▶ _WHAT YOU SHOULD DO_
Return the following from the records below: each line, word for word, starting with the line that contains "exact ⟨hin, rfl, hpending⟩" and going on through the line that contains "by_cases hr : s.pbRem = 0", with nothing outside that range.

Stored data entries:
○ ○ ○ ○

theorem failsCleanly_step {s t : State} (hf : s.fsm ≠ .resp) (ht : step s = .next t) :
    failsCleanly s t := by
  rcases step_cases s with ⟨-, hs⟩ | ⟨op, rest, -, hidle, -, -, hs⟩ | ⟨-, hwait, hs⟩ | ⟨-, hwait, hs⟩ |
    ⟨-, hresp, -⟩ | ⟨-, -, hs⟩
  · cases hs.symm.trans ht
    exact failsCleanly_of_ok rfl
  · exact failsCleanly_runCommand (s := { s.popTick with commands := rest }) hidle (hs.symm.trans ht)
  · cases hs.symm.trans ht
    exact failsCleanly_varintLoop (s := s.popTick) hwait
  · cases hs.symm.trans ht
    exact failsCleanly_pboolRefill (s := s.popTick) hwait
  · exact absurd hresp hf
  · cases hs.symm.trans ht
    exact failsCleanly_of_running hf

/-- A response is only taken from a block that holds one. -/
theorem received_of_step {s t : State} (hf : s.fsm ≠ .resp) (ht : step s = .next t) :
    t.received = s.received := by
  rcases step_cases s with ⟨-, hs⟩ | ⟨op, rest, -, hidle, -, -, hs⟩ | ⟨-, -, hs⟩ | ⟨-, -, hs⟩ |
    ⟨-, hresp, -⟩ | ⟨-, -, hs⟩
  · cases hs.symm.trans ht; rfl
  · obtain ⟨-, -, hreceived, -⟩ :=
      runCommand_others op (s := { s.popTick with commands := rest }) hidle (hs.symm.trans ht)
    exact hreceived
  · cases hs.symm.trans ht; exact varintLoop_received s.popTick
  · cases hs.symm.trans ht; exact pboolRefill_received s.popTick
  · exact absurd hresp hf
  · cases hs.symm.trans ht; rfl

/-- Settles O38: the error is clean, and the cursor only moves by bytes taken (`takesFrom_step`). -/
theorem errorLeavesPackedState : Obligations.ErrorLeavesPackedState := by
  intro s t ht hf hft hst
  obtain ⟨hbuf, hrem, hvalue, hbool⟩ := failsCleanly_step hf ht hft hst
  obtain ⟨taken, -, hpos⟩ := takesFrom_step ht
  exact ⟨hbuf, hrem, by omega, hvalue, hbool, received_of_step hf ht⟩

end Sys2Proof.Machine
end

section
/-! A group of packed booleans (30_encoding.md R43, R46): its booleans come one by one from its bytes, and the
`PBFIN` after them re-aligns. -/

namespace Sys2Proof.Machine

/-! ### Unread bits -/

/-- The unread bits of the buffer are the booleans of the group from boolean `j` on (10_state.md R14). -/
def unreadFrom (bs : List Byte) (j : Nat) (s : State) : Prop :=
  ∀ i < s.pbRem.val, s.pbBuffer.getLsbD i = packedBit bs (j + i)

theorem firstBit_of_unreadFrom {bs : List Byte} {j : Nat} {s : State} (h : unreadFrom bs j s)
    (hr : 0 < s.pbRem.val) : firstBit s.pbBuffer = packedBit bs j := h 0 hr

@[simp] theorem dropBit_getLsbD (buf : Byte) (i : Nat) : (dropBit buf).getLsbD i = buf.getLsbD (i + 1) := by
  rw [dropBit, BitVec.getLsbD_ushiftRight, Nat.add_comm]

theorem unreadFrom_pboolRead {bs : List Byte} {j : Nat} {s : State} (h : unreadFrom bs j s) :
    unreadFrom bs (j + 1) (pboolRead s) := by
  intro i hi
  rw [pboolRead_pbRem, decRem_val] at hi
  rw [pboolRead_pbBuffer, dropBit_getLsbD, h (i + 1) (by omega), Nat.add_assoc, Nat.add_comm 1]

/-- At a byte boundary the group's next byte holds the next eight booleans (30_encoding.md R43). -/
theorem unreadFrom_pboolLoad {j : Nat} (hj : j % 8 = 0) (bs : List Byte) (s : State) :
    unreadFrom bs j (pboolLoad (bs.getD (j / 8) 0) s) := by
  intro i hi
  have hi : i < 8 := hi
  rw [packedBit, show (j + i) / 8 = j / 8 by omega, show (j + i) % 8 = i by omega]
  rfl

/-! ### One `PBOOL` of a group -/

section Group

/-- Between two commands of a group on the bytes `bs`, after `j` booleans: the block holds what is left of
the byte in use, the source the bytes not taken, then `rest`; the group began at cursor `pos`. -/
structure InGroup (bs : List Byte) (rest : List SrcEvent) (pos j : Nat) (s : State) : Prop where
  pbRem_eq : s.pbRem.val = 8 * groupBytes j - j
  unread : unreadFrom bs j s
  answers_eq : s.answers = byteAnswers (bs.drop (groupBytes j)) ++ rest
  pos_eq : s.pos = pos + groupBytes j

variable {bs : List Byte} {rest : List SrcEvent} {pos j : Nat} {s : State}

/-- The read of boolean `j`, from a buffer that holds it, the bytes for `j + 1` booleans being taken. -/
theorem inGroup_pboolRead (hrem : s.pbRem.val = 8 * groupBytes (j + 1) - j) (hunread : unreadFrom bs j s)
    (ha : s.answers = byteAnswers (bs.drop (groupBytes (j + 1))) ++ rest)
    (hpos : s.pos = pos + groupBytes (j + 1)) :
    InGroup bs rest pos (j + 1) (pboolRead s) ∧ (pboolRead s).pending = ⟨.ok, 0, packedBit bs j⟩ := by
  have hpositive : 0 < s.pbRem.val := by rw [hrem]; unfold groupBytes; omega
  refine ⟨⟨?_, unreadFrom_pboolRead hunread, ha, hpos⟩, ?_⟩
  · rw [pboolRead_pbRem, decRem_val, hrem]; omega
  · rw [← firstBit_of_unreadFrom hunread hpositive]; rfl

/-- An empty buffer is a byte boundary: the next boolean needs the next byte (R43). -/
theorem groupBytes_of_boundary (h : 8 * groupBytes j - j = 0) :
    groupBytes j = j / 8 ∧ groupBytes (j + 1) = j / 8 + 1 ∧ j % 8 = 0 := by
  unfold groupBytes at *; omega

theorem groupBytes_of_inside (h : 8 * groupBytes j - j ≠ 0) : groupBytes (j + 1) = groupBytes j := by
  unfold groupBytes at *; omega

/-- At a byte boundary boolean `j` comes from the group's next byte. -/
theorem inGroup_pboolRefill (h : InGroup bs rest pos j s) (hr : s.pbRem = 0) (hj : j < 8 * bs.length) :
    InGroup bs rest pos (j + 1) (pboolRefill s) ∧ (pboolRefill s).fsm = .resp ∧
      (pboolRefill s).pending = ⟨.ok, 0, packedBit bs j⟩ := by
  obtain ⟨hrem, -, ha, hpos⟩ := h
  obtain ⟨hbytes, hnext, hmod⟩ := groupBytes_of_boundary (j := j) (by rw [← hrem, hr]; rfl)
  have hlt : j / 8 < bs.length := by omega
  have hbyte : s.answers =
      .answer ⟨0b00#2, bs.getD (j / 8) 0⟩ :: (byteAnswers (bs.drop (groupBytes (j + 1))) ++ rest) := by
    rw [ha, hbytes, hnext, List.drop_eq_getElem_cons hlt, List.getD_eq_getElem _ _ hlt]
    rfl
  have hcount : 8 = 8 * groupBytes (j + 1) - j := by omega
  rw [pboolRefill_byte hbyte]
  obtain ⟨hin, hpending⟩ := inGroup_pboolRead (pos := pos) hcount (unreadFrom_pboolLoad hmod bs
    { s with answers := byteAnswers (bs.drop (groupBytes (j + 1))) ++ rest, pos := s.pos + 1 })
    rfl (by rw [pboolLoad_pos, hpos, hbytes, hnext, Nat.add_assoc])
  exact ⟨hin, rfl, hpending⟩

/-- A `PBOOL` of a group responds with the group's next boolean, from the byte in use or from the next one. -/
theorem inGroup_execPbool (h : InGroup bs rest pos j s) (hf : s.fsm = .idle) (hj : j < 8 * bs.length) :
    ∃ t, execPbool s = .next t ∧ InGroup bs rest pos (j + 1) t ∧ t.fsm = .resp ∧
      t.pending = ⟨.ok, 0, packedBit bs j⟩ := by
  by_cases hr : s.pbRem = 0
  · exact ⟨_, execPbool_empty hf hr, inGroup_pboolRefill (s := { s with fsm := .pbWait }) { h with } hr hj⟩
  · obtain ⟨hrem, hunread, ha, hpos⟩ := h
    have hinside := groupBytes_of_inside (j := j) (by rw [← hrem]; exact Fin.val_ne_zero_iff.mpr hr)
    rw [← hinside] at hrem ha hpos
    obtain ⟨hin, hpending⟩ := inGroup_pboolRead hrem hunread ha hpos
    exact ⟨_, execPbool_unread hf hr, hin, rfl, hpending⟩

/-! ### The run of a group -/

/-- The responses to the first `j` booleans of the group. -/
def groupResponses (bs : List Byte) (j : Nat) : List Response :=
  (List.range j).map fun i => ⟨.ok, 0, packedBit bs i⟩

/-- Two steps for each `PBOOL`: after `j` of them the block is idle within the group, and the caller has the
first `j` booleans. -/
theorem run_group (hf : s.fsm = .idle) (ht : s.ticks = []) (hr : s.pbRem = 0)
    (ha : s.answers = byteAnswers bs ++ rest) :
    ∀ j ≤ 8 * bs.length, ∀ cs, s.commands = List.replicate j (encode .pbool) ++ cs →
      ∃ t : State, (∀ k, Host.Core.run Sys2Proof.core (2 * j + k) s = Host.Core.run Sys2Proof.core k t) ∧
        t.fsm = .idle ∧ t.ticks = [] ∧ t.commands = cs ∧
        t.received = s.received ++ groupResponses bs j ∧ InGroup bs rest s.pos j t := by
  intro j
  induction j with
  | zero =>
    intro _ cs hc
    refine ⟨s, fun k => by rw [Nat.mul_zero, Nat.zero_add], hf, ht, hc, (List.append_nil _).symm, ?_⟩
    have hzero : groupBytes 0 = 0 := rfl
    exact ⟨by simp [hr, hzero], by simp [unreadFrom, hr], by simp [ha, hzero], by simp [hzero]⟩
  | succ j ih =>
    intro hj cs hc
    obtain ⟨t, hrun, htf, htt, htc, htr, hin⟩ := ih (by omega) (encode .pbool :: cs)
      (by rw [hc, List.replicate_succ', List.append_assoc]; rfl)
    obtain ⟨u, hu, huin, huf, hup⟩ := inGroup_execPbool (s := { t with commands := cs }) { hin with } htf
      (by omega)
    obtain ⟨-, huc, hur, hut⟩ := runCommand_others (encode .pbool) (s := { t with commands := cs }) htf hu
    refine ⟨u.takeResponse, fun k => ?_, rfl, hut.trans htt, huc, ?_, { huin with }⟩
    · rw [show 2 * (j + 1) + k = 2 * j + (k + 2) by omega, hrun, run_two_steps k htf htt htc hu huf]
    · rw [State.takeResponse_received, hur, hup, htr, groupResponses, groupResponses, List.range_succ,
        List.map_append, List.append_assoc]
      rfl

end Group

○ ○ ○ ○

▶ _COMPLETED TASK_
  exact ⟨hin, rfl, hpending⟩

/-- A `PBOOL` of a group responds with the group's next boolean, from the byte in use or from the next one. -/
theorem inGroup_execPbool (h : InGroup bs rest pos j s) (hf : s.fsm = .idle) (hj : j < 8 * bs.length) :
    ∃ t, execPbool s = .next t ∧ InGroup bs rest pos (j + 1) t ∧ t.fsm = .resp ∧
      t.pending = ⟨.ok, 0, packedBit bs j⟩ := by
  by_cases hr : s.pbRem = 0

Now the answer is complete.